Femaleness was highly valued - both respected and feared - and all social 
institutions reflected this attitude.  Even modern sayings, such as the 
Cheyenne statement that a people is not conquered until the hearts of the 
women are on the ground, express the Indians' understanding that without the 
power of women the people will not live - but with it, they will endure and 
prosper. 

   Indians did not confine this beleif in the central importance of female 
energy to matters of worship.  Amoung many of the tribes (perhaps as many as 
70 percent of them in North America alone), this belief was reflected in all 
of their social institutions.  The Iroquois Constitution, also called the 
Great Law of the Iroquois, codified the women's decision-making and economic 
power, legislating that land ownership passed on matrilinearly, and that women 
resolved tribal disputes and hired and fired chiefs. 

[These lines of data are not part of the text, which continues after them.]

-- ==== Sys2Proof/Machine/Timer.lean ====
section
/-! DEFINITION. The timer: a free-running counter whose selected bit, gated by the enable, increments TIMA on falling
edges, and the reload after an overflow (60_exceptions section 5). `delay` is the parameter TIMA_RELOAD_DELAY. -/

namespace Sys2Proof.Machine

/-- The counter bit that `TAC[1:0]` selects (60_exceptions R341). -/
def selBit (sel : BitVec 2) : Nat :=
  match sel.toNat with
  | 0 => 9
  | 1 => 3
  | 2 => 5
  | _ => 7

/-- `TimerSignal(tac, ctr) = tac[2] & ctr[sel_bit(tac[1:0])]` (60_exceptions R341). -/
def timerSignal (tac : BitVec 3) (ctr : Word) : Bool :=
  tac.getLsbD 2 && ctr.getLsbD (selBit (tac.extractLsb' 0 2))

/-- The timer's signal now. -/
def TimerState.signal (t : TimerState) : Bool := timerSignal t.tac t.systemCounter

/-- `IncTima()` (60_exceptions R342). -/
def TimerState.incTima (delay : Nat) (t : TimerState) : TimerState :=
  if t.tima = 0xFF then { t with tima := 0x00, overflowPending := true, overflowDelay := delay }
  else { t with tima := t.tima + 1 }

/-- `IncTima()` when the signal was 1 before an event and is 0 after it (60_exceptions R341). -/
def TimerState.fallingEdge (delay : Nat) (old : Bool) (t : TimerState) : TimerState :=
  if old && !t.signal then t.incTima delay else t

/-- The first half of a tick: count a pending reload down and, when due, reload TIMA from TMA; the Boolean says that
the timer interrupt is requested (60_exceptions R343). -/
def TimerState.reloadStep (t : TimerState) : TimerState × Bool :=
  if t.overflowPending then
    let t := { t with overflowDelay := t.overflowDelay - 1 }
    if t.overflowDelay = 0 then ({ t with tima := t.tma, overflowPending := false }, true) else (t, false)
  else (t, false)

/-- The second half of a tick: advance the counter and test for the falling edge (60_exceptions R343). -/
def TimerState.countStep (delay : Nat) (t : TimerState) : TimerState :=
  TimerState.fallingEdge delay t.signal { t with systemCounter := t.systemCounter + 1 }

/-- `Timer.Tick()` (60_exceptions R343). -/
def State.timerTick (s : State) : State :=
  State.requestWhen s.timer.reloadStep.2 2
    { s with timer := s.timer.reloadStep.1.countStep s.cfg.timaReloadDelay }

/-- A write to DIV: all 16 counter bits go to 0, with the falling-edge test, so it can itself count TIMA
(60_exceptions R344, 70_reset R410 item 6). -/
def TimerState.writeDiv (delay : Nat) (t : TimerState) : TimerState :=
  TimerState.fallingEdge delay t.signal { t with systemCounter := 0 }

/-- A write to TAC: 3 bits stored, with the falling-edge test, so it can itself count TIMA (60_exceptions
R345, 70_reset R410 item 6). -/
def TimerState.writeTac (delay : Nat) (v : Byte) (t : TimerState) : TimerState :=
  TimerState.fallingEdge delay t.signal { t with tac := v.extractLsb' 0 3 }

/-- A write to TIMA; with TIMA_WRITE_CANCELS_RELOAD it cancels a pending reload (60_exceptions R346). -/
def TimerState.writeTima (cancels : Bool) (v : Byte) (t : TimerState) : TimerState :=
  { t with tima := v, overflowPending := if cancels then false else t.overflowPending }

/-- A read of DIV: `systemCounter[15:8]` (60_exceptions R344). -/
def TimerState.readDiv (t : TimerState) : Byte := t.systemCounter.extractLsb' 8 8

/-- A read of TAC: `0xF8 | TAC` (60_exceptions R345). -/
def TimerState.readTac (t : TimerState) : Byte := 0xF8 ||| t.tac.setWidth 8

end Sys2Proof.Machine
end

   Beliefs, attitudes, and laws such as these became part of the vision of 
America feminists and of other human liberation movements around the world.  
Yet feminists too often believe that no one has ever experienced the kind of 
society that would empower women and make that empowerment the basis of its 
rules of civilization.  The price the feminist community must pay because it 
is not aware of the recent presence of gynarchical socities on this continent 
is unnecessary confusion, division, and much lost time. 

   We as feminists must be aware of our history on this continent.  We need to 
recognize that the same forces that devistated the gynarchies of Britain and 
the Continent also devistated the ancient African civilizations, and we must 
know that those same materialistic, anti-spiritual forces are presently 
engaged in wiping out the same gynarchical values, along with the peoples who 
adhere to them, in Latin America.  I am convinced that those wars were and 
continue to be about the imposition of patriarchal civilization over the 
holistic, pacifist, and spirit-based gynarchies they supplant.  To that end, 
the wars of imperial conquest have not been solely or even mostly waged over 
the land and its resources, but fought within the bodies, minds, and hearts of 
the people of the earth for dominion over them. I think this is the reason 
traditional Indians say we must remember our origins, our cultures, our 
histories, our mothers and grandmothers, for without that memory, which 
implies continuance rather than nostalgia, we are doomed to be engulfed by a 
system that is fundimentally inimical to the vitality, autonomy, and self-
enpowerment essential for satisfying, high-quality life.